Works from the Maria Cernuschi Ghiringhelli Collection

01.12.2017  -  25.02.2018

 "An art collection can reflect consecrated values, or be an instrument for finding new ones." 

Maria Cernuschi Ghiringhelli was a unique figure in the panorama of Italian art between the two wars. Considered the "abstract muse" of Carlo Belli and Osvaldo Licini, at the beginning of 1930 she became an enthusiastic supporter of Italian and international abstract art. She succeeded in recognizing the most innovative proposals with a great autonomy of judgement. She was an Italian Peggy Guggenheim, capable of maintaining solid relations with artists, even the young, not yet affirmed ones, since what interested her most was "to follow, and if possible encourage, the developments of a kind of artistic research I believed in." 

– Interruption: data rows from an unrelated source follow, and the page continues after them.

-- ==== Sys2Proof/Laws/EffSessions.lean ====
section
/-!
SUPPORT. What the operations of Machine/Sessions.lean may do to the state: one lemma for each (Laws/Effects.lean).
-/
set_option linter.unreachableTactic false
set_option linter.unusedTactic false

namespace Sys2Proof.Machine

theorem State.sendExchange_eff (s : State) (q : OpenFrame) (payload : Bytes) :
    Eff 33536 s (State.sendExchange s q payload) := by
  unfold State.sendExchange
  try dsimp only
  repeat' first
    | (with_reducible apply Eff.refl)
    | (with_reducible assumption)
    | decide
    | (with_reducible apply Eff.ite)
    | (with_reducible apply Eff.by (State.modTenants_eff ..))
    | (with_reducible apply Eff.by (State.queueFrame_eff ..))
    | split

theorem State.openAt_eff (s : State) (n : Nat) (f : OpenFrame) :
    Eff 8422144 s (State.openAt s n f) := by
  unfold State.openAt
  try dsimp only
  repeat' first
    | (with_reducible apply Eff.refl)
    | (with_reducible assumption)
    | decide
    | (with_reducible apply Eff.ite)
    | (with_reducible apply Eff.by (State.modMem_eff ..))
    | (with_reducible apply Eff.by (State.modSess_eff ..))
    | (with_reducible apply Eff.by (State.modTenants_eff ..))
    | (with_reducible apply Eff.by (State.sendExchange_eff ..))
    | (with_reducible apply Eff.by (State.tookFree_eff ..))
    | split

theorem State.openReq_eff (s : State) (f : OpenFrame) :
    Eff 8423168 s (State.openReq s f) := by
  unfold State.openReq
  try dsimp only
  repeat' first
    | (with_reducible apply Eff.refl)
    | (with_reducible assumption)
    | decide
    | (with_reducible apply Eff.ite)
    | (with_reducible apply Eff.by (State.applyS_eff ..))
    | (with_reducible apply Eff.by (State.discardFrame_eff ..))
    | (with_reducible apply Eff.by (State.modTenants_eff ..))
    | (with_reducible apply Eff.by (State.openAt_eff ..))
    | (with_reducible apply Eff.by (State.sendExchange_eff ..))
    | (with_reducible apply Eff.by (State.upEvent_eff ..))
    | split

theorem State.confirmed_eff (s : State) (f : Frame) :
    Eff 25338861 s (State.confirmed s f) := by
  unfold State.confirmed
  try dsimp only
  repeat' first
    | (with_reducible apply Eff.refl)
    | (with_reducible assumption)
    | decide
    | (with_reducible apply Eff.ite)
    | (with_reducible apply Eff.by (State.deliverLedger_eff ..))
    | (with_reducible apply Eff.by (State.discardFrame_eff ..))
    | (with_reducible apply Eff.by (State.modSess_eff ..))
    | (with_reducible apply Eff.by (State.takeHeader_eff ..))
    | split

theorem State.giveUp_eff (s : State) (n : Nat) :
    Eff 8389376 s (State.giveUp s n) := by
  unfold State.giveUp
  try dsimp only
  repeat' first
    | (with_reducible apply Eff.refl)
    | (with_reducible assumption)
    | decide
    | (with_reducible apply Eff.ite)
    | (with_reducible apply Eff.by (State.closeSession_eff ..))
    | split

theorem State.closeDrained_eff (s : State) (n : Nat) :
    Eff 8553216 s (State.closeDrained s n) := by
  unfold State.closeDrained
  try dsimp only
  repeat' first
    | (with_reducible apply Eff.refl)
    | (with_reducible assumption)
    | decide
    | (with_reducible apply Eff.ite)
    | (with_reducible apply Eff.by (State.drained_eff ..))
    | (with_reducible apply Eff.by (State.modSess_eff ..))
    | split

theorem State.closeAborted_eff (s : State) (n : Nat) :
    Eff 16942021 s (State.closeAborted s n) := by
  unfold State.closeAborted
  try dsimp only
  repeat' first
    | (with_reducible apply Eff.refl)
    | (with_reducible assumption)
    | decide
    | (with_reducible apply Eff.ite)
    | (with_reducible apply Eff.by (State.endSession_eff ..))
    | split

theorem State.resetOne_eff (s : State) (n : Nat) :
    Eff 25330629 s (State.resetOne s n) := by
  unfold State.resetOne
  try dsimp only
  repeat' first
    | (with_reducible apply Eff.refl)
    | (with_reducible assumption)
    | decide
    | (with_reducible apply Eff.ite)
    | (with_reducible apply Eff.by (State.endSession_eff ..))
    | (with_reducible apply Eff.by (State.giveUp_eff ..))
    | split

theorem State.resetAll_eff (s : State) (t target : Nat) :
    Eff 25330629 s (State.resetAll s t target) := by
  unfold State.resetAll
  try dsimp only
  repeat' first
    | (with_reducible apply Eff.refl)
    | (with_reducible assumption)
    | decide
    | (with_reducible apply Eff.ite)
    | (with_reducible apply Eff.foldl)
    | (with_reducible apply Eff.by (State.resetOne_eff ..))
    | split
    | (intro _)
    | (dsimp only)

theorem State.exchangeReset_eff (s : State) (f : OpenFrame) :
    Eff 25330629 s (State.exchangeReset s f) := by
  unfold State.exchangeReset
  try dsimp only
  repeat' first
    | (with_reducible apply Eff.refl)
    | (with_reducible assumption)
    | decide
    | (with_reducible apply Eff.ite)
    | (with_reducible apply Eff.by (State.discardFrame_eff ..))
    | (with_reducible apply Eff.by (State.modTenants_eff ..))
    | (with_reducible apply Eff.by (State.resetAll_eff ..))
    | split

theorem State.sessRecord_eff (s : State) (n : Nat) (b : Bytes) :
    Eff 25330629 s (State.sessRecord s n b) := by
  unfold State.sessRecord
  try dsimp only
  repeat' first
    | (with_reducible apply Eff.refl)
    | (with_reducible assumption)
    | decide
    | (with_reducible apply Eff.ite)
    | (with_reducible apply Eff.by (State.closeAborted_eff ..))
    | (with_reducible apply Eff.by (State.closeDrained_eff ..))
    | (with_reducible apply Eff.by (State.resetAll_eff ..))
    | split

theorem State.endingDone_eff (s : State) (n : Nat) :
    Eff 8422144 s (State.endingDone s n) := by
  unfold State.endingDone
  try dsimp only
  repeat' first
    | (with_reducible apply Eff.refl)
    | (with_reducible assumption)
    | decide
    | (with_reducible apply Eff.ite)
    | (with_reducible apply Eff.by (State.closeSession_eff ..))
    | (with_reducible apply Eff.by (State.sendClosed_eff ..))
    | split

end Sys2Proof.Machine
end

Starting from some key works of Italian abstractism of the 1930s, continuing with the perceptivist and preconceptual research of the 1960s and up to the Optical Art and New Painting of the 1970s and 80s, the exhibition, curated by Ilaria Bonacossa and Francesca Serrati, follows the history of the collection in a dialogue with certain of the main artistic movements and artists of the 20th century in Italy. 

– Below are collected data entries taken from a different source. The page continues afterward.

-- ==== Sys2Proof/Laws/EffPortCmd.lean ====
section
/-!
SUPPORT. What the operations of Machine/PortCmd.lean may do to the state: one lemma for each (Laws/Effects.lean).
-/
set_option linter.unreachableTactic false
set_option linter.unusedTactic false

namespace Sys2Proof.Machine

theorem State.unlessPaused_eff {m : Nat} (hm : Covers 512 m) (s : State) (k : Nat) (f : State → State)
    (hf : ∀ x0, Eff m x0 (f x0)) :
    Eff m s (State.unlessPaused s k f) := by
  unfold State.unlessPaused
  try dsimp only
  repeat' first
    | (with_reducible apply Eff.refl)
    | (with_reducible assumption)
    | exact hm
    | exact Covers.trans (by decide) hm
    | exact Covers.refl _
    | decide
    | (with_reducible apply Eff.ite)
    | (with_reducible apply Eff.by (hf ..))
    | (with_reducible apply Eff.by (State.modTenants_eff ..))
    | split
    | (intro _)
    | (dsimp only)

theorem State.inRun_eff {m : Nat} (hm : Covers 262656 m) (s : State) (k p : Nat) (f : State → State)
    (hf : ∀ x0, Eff m x0 (f x0)) :
    Eff m s (State.inRun s k p f) := by
  unfold State.inRun
  try dsimp only
  repeat' first
    | (with_reducible apply Eff.refl)
    | (with_reducible assumption)
    | exact hm
    | exact Covers.trans (by decide) hm
    | exact Covers.refl _
    | decide
    | (with_reducible apply Eff.ite)
    | (with_reducible apply Eff.by (hf ..))
    | (with_reducible apply Eff.by (State.modDps_eff ..))
    | (with_reducible apply Eff.by (State.unlessPaused_eff (m := m) ..))
    | (with_reducible apply Eff.by (State.wake_eff ..))
    | split
    | (intro _)
    | (dsimp only)

theorem State.portAction_eff {m : Nat} (hm : Covers 16778181 m) (s : State) (k : Nat) (i : Item) (action : Nat) (f : State → Nat → State)
    (hf : ∀ x0 x1, Eff m x0 (f x0 x1)) :
    Eff m s (State.portAction s k i action f) := by
  unfold State.portAction
  try dsimp only
  repeat' first
    | (with_reducible apply Eff.refl)
    | (with_reducible assumption)
    | exact hm
    | exact Covers.trans (by decide) hm
    | exact Covers.refl _
    | decide
    | (with_reducible apply Eff.ite)
    | (with_reducible apply Eff.by (hf ..))
    | (with_reducible apply Eff.by (State.finish_eff ..))
    | (with_reducible apply Eff.by (State.modItems_eff ..))
    | split
    | (intro _)
    | (dsimp only)

theorem State.vbusOn_eff (s : State) (k p : Nat) :
    Eff 16787431 s (State.vbusOn s k p) := by
  unfold State.vbusOn
  try dsimp only
  repeat' first
    | (with_reducible apply Eff.refl)
    | (with_reducible assumption)
    | decide
    | (with_reducible apply Eff.ite)
    | (with_reducible apply Eff.by (State.enterAttached_eff ..))
    | (with_reducible apply Eff.by (State.finish_eff ..))
    | (with_reducible apply Eff.by (State.swOn_eff ..))
    | (with_reducible apply Eff.by (State.takeC_eff ..))
    | split

theorem State.vbusOff_eff (s : State) (k p : Nat) :
    Eff 16787439 s (State.vbusOff s k p) := by
  unfold State.vbusOff
  try dsimp only
  repeat' first
    | (with_reducible apply Eff.refl)
    | (with_reducible assumption)
    | decide
    | (with_reducible apply Eff.ite)
    | (with_reducible apply Eff.by (State.finish_eff ..))
    | (with_reducible apply Eff.by (State.withholdOff_eff ..))
    | split

theorem State.askSuspend_eff (s : State) (k p : Nat) :
    Eff 16778221 s (State.askSuspend s k p) := by
  unfold State.askSuspend
  try dsimp only
  repeat' first
    | (with_reducible apply Eff.refl)
    | (with_reducible assumption)
    | decide
    | (with_reducible apply Eff.ite)
    | (with_reducible apply Eff.by (State.defer_eff ..))
    | (with_reducible apply Eff.by (State.finish_eff ..))
    | (with_reducible apply Eff.by (State.startSuspend_eff ..))
    | (with_reducible apply Eff.by (State.supersede_eff ..))
    | split

theorem State.askResume_eff (s : State) (k p : Nat) :
    Eff 16778181 s (State.askResume s k p) := by
  unfold State.askResume
  try dsimp only
  repeat' first
    | (with_reducible apply Eff.refl)
    | (with_reducible assumption)
    | decide
    | (with_reducible apply Eff.ite)
    | (with_reducible apply Eff.by (State.driveResume_eff ..))
    | (with_reducible apply Eff.by (State.finish_eff ..))
    | (with_reducible apply Eff.by (State.modUsb_eff ..))
    | split

theorem State.askDisable_eff (s : State) (k p : Nat) :
    Eff 16778221 s (State.askDisable s k p) := by
  unfold State.askDisable
  try dsimp only
  repeat' first
    | (with_reducible apply Eff.refl)
    | (with_reducible assumption)
    | decide
    | (with_reducible apply Eff.ite)
    | (with_reducible apply Eff.by (State.defer_eff ..))
    | (with_reducible apply Eff.by (State.doDisable_eff ..))
    | (with_reducible apply Eff.by (State.finish_eff ..))
    | split

theorem State.portStatus_eff (s : State) (k : Nat) (i : Item) :
    Eff 16778181 s (State.portStatus s k i) := by
  unfold State.portStatus
  try dsimp only
  repeat' first
    | (with_reducible apply Eff.refl)
    | (with_reducible assumption)
    | decide
    | (with_reducible apply Eff.ite)
    | (with_reducible apply Eff.by (State.finish_eff ..))
    | (with_reducible apply Eff.by (State.finishB_eff ..))
    | split

theorem State.suspChecked_eff (s : State) (p : Nat) (avg : Int) :
    Eff 16787439 s (State.suspChecked s p avg) := by
  unfold State.suspChecked
  try dsimp only
  repeat' first
    | (with_reducible apply Eff.refl)
    | (with_reducible assumption)
    | decide
    | (with_reducible apply Eff.ite)
    | (with_reducible apply Eff.by (State.modUsb_eff ..))
    | (with_reducible apply Eff.by (State.portEvent_eff ..))
    | (with_reducible apply Eff.by (State.usbEvent_eff ..))
    | (with_reducible apply Eff.by (State.withholdOff_eff ..))
    | split

theorem State.enterPm_eff (s : State) (p level : Nat) :
    Eff 1 s (State.enterPm s p level) := by
  unfold State.enterPm
  try dsimp only
  repeat' first
    | (with_reducible apply Eff.refl)
    | (with_reducible assumption)
    | decide
    | (with_reducible apply Eff.ite)
    | (with_reducible apply Eff.by (State.modUsb_eff ..))
    | split

theorem State.l1Idle_eff (s : State) (p : Nat) (lpm : Option Nat) :
    Eff 1 s (State.l1Idle s p lpm) := by
  unfold State.l1Idle
  try dsimp only
  repeat' first
    | (with_reducible apply Eff.refl)
    | (with_reducible assumption)
    | decide
    | (with_reducible apply Eff.ite)
    | (with_reducible apply Eff.by (State.emit_eff ..))
    | (with_reducible apply Eff.by (State.enterPm_eff ..))
    | split

theorem State.uIdle_eff (s : State) (p : Nat) (u2 : Bool) :
    Eff 1 s (State.uIdle s p u2) := by
  unfold State.uIdle
  try dsimp only
  repeat' first
    | (with_reducible apply Eff.refl)
    | (with_reducible assumption)
    | decide
    | (with_reducible apply Eff.ite)
    | (with_reducible apply Eff.by (State.enterPm_eff ..))
    | split

theorem State.devicePm_eff (s : State) (p level : Nat) :
    Eff 1 s (State.devicePm s p level) := by
  unfold State.devicePm
  try dsimp only
  repeat' first
    | (with_reducible apply Eff.refl)
    | (with_reducible assumption)
    | decide
    | (with_reducible apply Eff.ite)
    | (with_reducible apply Eff.by (State.enterPm_eff ..))
    | split

theorem State.restWindow_eff (s : State) (p : Nat) :
    Eff 25166847 s (State.restWindow s p) := by
  unfold State.restWindow
  try dsimp only
  repeat' first
    | (with_reducible apply Eff.refl)
    | (with_reducible assumption)
    | decide
    | (with_reducible apply Eff.ite)
    | (with_reducible apply Eff.by (State.restoreLost_eff ..))
    | split

theorem State.restLate_eff (s : State) (p : Nat) :
    Eff 25166847 s (State.restLate s p) := by
  unfold State.restLate
  try dsimp only
  repeat' first
    | (with_reducible apply Eff.refl)
    | (with_reducible assumption)
    | decide
    | (with_reducible apply Eff.ite)
    | (with_reducible apply Eff.by (State.restoreLost_eff ..))
    | split

theorem State.wakeSeen_eff (s : State) (p device : Nat) :
    Eff 262401 s (State.wakeSeen s p device) := by
  unfold State.wakeSeen
  try dsimp only
  repeat' first
    | (with_reducible apply Eff.refl)
    | (with_reducible assumption)
    | decide
    | (with_reducible apply Eff.ite)
    | (with_reducible apply Eff.by (State.remoteWaken_eff ..))
    | (with_reducible apply Eff.by (State.wake_eff ..))
    | split

theorem State.disconnected_eff (s : State) (p : Nat) :
    Eff 17040365 s (State.disconnected s p) := by
  unfold State.disconnected
  try dsimp only
  repeat' first
    | (with_reducible apply Eff.refl)
    | (with_reducible assumption)
    | decide
    | (with_reducible apply Eff.ite)
    | (with_reducible apply Eff.by (State.portGone_eff ..))
    | (with_reducible apply Eff.by (State.wake_eff ..))
    | split

theorem State.releaseAsked_eff (s : State) (p : Nat) :
    Eff 16787439 s (State.releaseAsked s p).1 := by
  unfold State.releaseAsked
  try dsimp only
  repeat' first
    | (with_reducible apply Eff.refl)
    | (with_reducible assumption)
    | decide
    | (with_reducible apply Eff.ite)
    | (with_reducible apply Eff.ite1)
    | (with_reducible apply Eff.by (State.releasePort_eff ..))
    | split

end Sys2Proof.Machine
end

Maria Cernuschi's meeting with art came about thanks to her husband, Gino Ghiringhelli, an artist and owner of the Il Milione Gallery in Milan, a fundamental venue for the promotion of abstract art in Italy. In 1934 and 1935, the gallery presented works by artists such as Kandinsky, Vordemberge-Gildewart, Albers, Fontana, Licini and Melotti, and hosted the first exhibitions of the artists Soldati, Radice, Rho and Veronesi. In 1933, the gallery sponsored the publication of Kn, an essay on art criticism by Carlo Belli, dedicated to Maria Cernuschi Ghiringhelli, which Kandinsky defined “the gospel of abstract art”. 

In 1940, the year of her separation from her husband, Maria Cernuschi began buying a series of paintings that became a testimonial to a new period of her life. Rather than a rational documentary choice, this represented a sentimental exercise that led her to define her acquisitions not as a collection, but simply as "my paintings". In 1950, tired of the Milan atmosphere, she moved to Liguria, where she found a new climate, culturally alive thanks to the presence of a large group of artists active mostly in the ceramics factories in Albisola. 

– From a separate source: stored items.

-- ==== Sys2Proof/Laws/EffRegisters.lean ====
section
/-!
SUPPORT. What the operations of Machine/Registers.lean may do to the state: one lemma for each (Laws/Effects.lean).
-/
set_option linter.unreachableTactic false
set_option linter.unusedTactic false

namespace Sys2Proof.Machine

theorem State.injectArea_eff (s : State) (o : Nat) :
    Eff 328371157 s (State.injectArea s o) := by
  unfold State.injectArea
  try dsimp only
  repeat' first
    | (with_reducible apply Eff.refl)
    | (with_reducible assumption)
    | decide
    | (with_reducible apply Eff.ite)
    | (with_reducible apply Eff.by (State.injectMem_eff ..))
    | split

theorem State.windowAccess_eff (s : State) (addr : Nat) (write : Option Word) :
    Eff 328371157 s (State.windowAccess s addr write) := by
  unfold State.windowAccess
  try dsimp only
  repeat' first
    | (with_reducible apply Eff.refl)
    | (with_reducible assumption)
    | decide
    | (with_reducible apply Eff.ite)
    | (with_reducible apply Eff.by (State.areaWrite_eff ..))
    | (with_reducible apply Eff.by (State.emit_eff ..))
    | (with_reducible apply Eff.by (State.injectArea_eff ..))
    | split

theorem State.clearUnit_eff (s : State) (a : Nat) :
    Eff 309 s (State.clearUnit s a) := by
  unfold State.clearUnit
  try dsimp only
  repeat' first
    | (with_reducible apply Eff.refl)
    | (with_reducible assumption)
    | decide
    | (with_reducible apply Eff.ite)
    | (with_reducible apply Eff.by (State.modFifo_eff ..))
    | (with_reducible apply Eff.by (State.modGals_eff ..))
    | (with_reducible apply Eff.by (State.modProt_eff ..))
    | (with_reducible apply Eff.by (State.modSess_eff ..))
    | (with_reducible apply Eff.by (State.modUsb_eff ..))
    | split

theorem State.clearWord_eff (s : State) (a : Nat) :
    Eff 9478453 s (State.clearWord s a) := by
  unfold State.clearWord
  try dsimp only
  repeat' first
    | (with_reducible apply Eff.refl)
    | (with_reducible assumption)
    | decide
    | (with_reducible apply Eff.ite)
    | (with_reducible apply Eff.by (State.clearUnit_eff ..))
    | (with_reducible apply Eff.by (State.modFlt_eff ..))
    | (with_reducible apply Eff.by (State.modMem_eff ..))
    | (with_reducible apply Eff.by (State.modRegs_eff ..))
    | (with_reducible apply Eff.by (State.modUpl_eff ..))
    | split

theorem State.clearBit_eff (s : State) (a b : Nat) :
    Eff 8396800 s (State.clearBit s a b) := by
  unfold State.clearBit
  try dsimp only
  repeat' first
    | (with_reducible apply Eff.refl)
    | (with_reducible assumption)
    | decide
    | (with_reducible apply Eff.ite)
    | (with_reducible apply Eff.by (State.modMem_eff ..))
    | (with_reducible apply Eff.by (State.modRegs_eff ..))
    | split

theorem State.parityCritical_eff (s : State) (a : Nat) :
    Eff 20981743 s (State.parityCritical s a) := by
  unfold State.parityCritical
  try dsimp only
  repeat' first
    | (with_reducible apply Eff.refl)
    | (with_reducible assumption)
    | decide
    | (with_reducible apply Eff.ite)
    | (with_reducible apply Eff.by (State.containPort_eff ..))
    | (with_reducible apply Eff.by (State.modDbg_eff ..))
    | (with_reducible apply Eff.by (State.modUsb_eff ..))
    | split

theorem State.parityCheck_eff (s : State) (a : Nat) :
    Eff 22032367 s (State.parityCheck s a) := by
  unfold State.parityCheck
  try dsimp only
  repeat' first
    | (with_reducible apply Eff.refl)
    | (with_reducible assumption)
    | decide
    | (with_reducible apply Eff.ite)
    | (with_reducible apply Eff.by (State.parityCritical_eff ..))
    | (with_reducible apply Eff.by (State.parityUse_eff ..))
    | split

theorem State.injectVote_eff (s : State) (k : Nat) :
    Eff 1056768 s (State.injectVote s k) := by
  unfold State.injectVote
  try dsimp only
  repeat' first
    | (with_reducible apply Eff.refl)
    | (with_reducible assumption)
    | decide
    | (with_reducible apply Eff.ite)
    | (with_reducible apply Eff.by (State.modFlt_eff ..))
    | (with_reducible apply Eff.by (State.modRegs_eff ..))
    | split

theorem State.rvRead_eff (s : State) (k : Nat) :
    Eff 1056768 s (State.rvRead s k).1 := by
  unfold State.rvRead
  try dsimp only
  repeat' first
    | (with_reducible apply Eff.refl)
    | (with_reducible assumption)
    | decide
    | (with_reducible apply Eff.ite)
    | (with_reducible apply Eff.ite1)
    | (with_reducible apply Eff.by (State.injectVote_eff ..))
    | (with_reducible apply Eff.by (State.modRegs_eff ..))
    | (with_reducible apply Eff.by (State.vote_eff ..))
    | split

theorem State.rvWrite_eff (s : State) (k : Nat) (v : Word) :
    Eff 8192 s (State.rvWrite s k v) := by
  unfold State.rvWrite
  try dsimp only
  repeat' first
    | (with_reducible apply Eff.refl)
    | (with_reducible assumption)
    | decide
    | (with_reducible apply Eff.ite)
    | (with_reducible apply Eff.by (State.modRegs_eff ..))
    | (with_reducible apply Eff.by (State.modVote_eff ..))
    | split

theorem State.regRead_eff (s : State) (a : Nat) :
    Eff 332574719 s (State.regRead s a).1 := by
  unfold State.regRead
  try dsimp only
  repeat' first
    | (with_reducible apply Eff.refl)
    | (with_reducible assumption)
    | decide
    | (with_reducible apply Eff.ite)
    | (with_reducible apply Eff.ite1)
    | (with_reducible apply Eff.by (State.clearBit_eff ..))
    | (with_reducible apply Eff.by (State.clearWord_eff ..))
    | (with_reducible apply Eff.by (State.injectArea_eff ..))
    | (with_reducible apply Eff.by (State.parityCheck_eff ..))
    | (with_reducible apply Eff.by (State.rvRead_eff ..))
    | (with_reducible apply Eff.by (State.voteUse_eff ..))
    | split

theorem State.rwp_eff (s : State) (a : Nat) (v : Word) :
    Eff 1059072 s (State.rwp s a v) := by
  unfold State.rwp
  try dsimp only
  repeat' first
    | (with_reducible apply Eff.refl)
    | (with_reducible assumption)
    | decide
    | (with_reducible apply Eff.ite)
    | (with_reducible apply Eff.by (State.modRegs_eff ..))
    | (with_reducible apply Eff.by (State.note_eff ..))
    | split

theorem State.absorbed_eff (s : State) :
    Eff 9216 s (State.absorbed s) := by
  unfold State.absorbed
  try dsimp only
  repeat' first
    | (with_reducible apply Eff.refl)
    | (with_reducible assumption)
    | decide
    | (with_reducible apply Eff.ite)
    | (with_reducible apply Eff.by (State.modRegs_eff ..))
    | (with_reducible apply Eff.by (State.refreshMirrors_eff ..))
    | (with_reducible apply Eff.by (State.setEff_eff ..))
    | split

Starting from 1965, her acquisitions became more and more frequent, with the choices being more rigorous. The criteria abandoned the private sphere and turned towards attempts at organically documenting the results of contemporary artistic research, especially Italian, in the field of abstractionism. In the 1970s, this choice found a specific element in the attention devoted to research carried on in the Ligurian context. 

Maria Cernuschi Ghiringhelli was able to grasp the novel elements in the artistic production of her times without awaiting consecration by the critics or the market, as can be seen in the dates - all early - of Piero Manzoni's works, of which one of the first Achromes is present in the exhibition, of those of Agostino Bonalumi, Lucio Fontana, Osvaldo Licini, Gino Ghiringhelli, Bruno Munari and many other artists. The far-sightedness of her choices was supported by the close and never interrupted relationship with the artistic generations active prior to the war, and especially with Melotti, Soldati, Munari and Fontana. 

If the interest in a private collection can be seen mostly in its originality, its "difference" from others, dictated by a vision, by encounters and personal experiences, that of Maria Cernuschi can undoubtedly be considered one of the most interesting Italian collections of the 20th century. 

“Una visione astratta. Works from the Maria Cernuschi Ghiringhelli Collection” presents to the public the heart of this private collection representative of a fundamental historic and artistic moment, which also reflects the stories, choices, drives, and personal sentiments of its creator.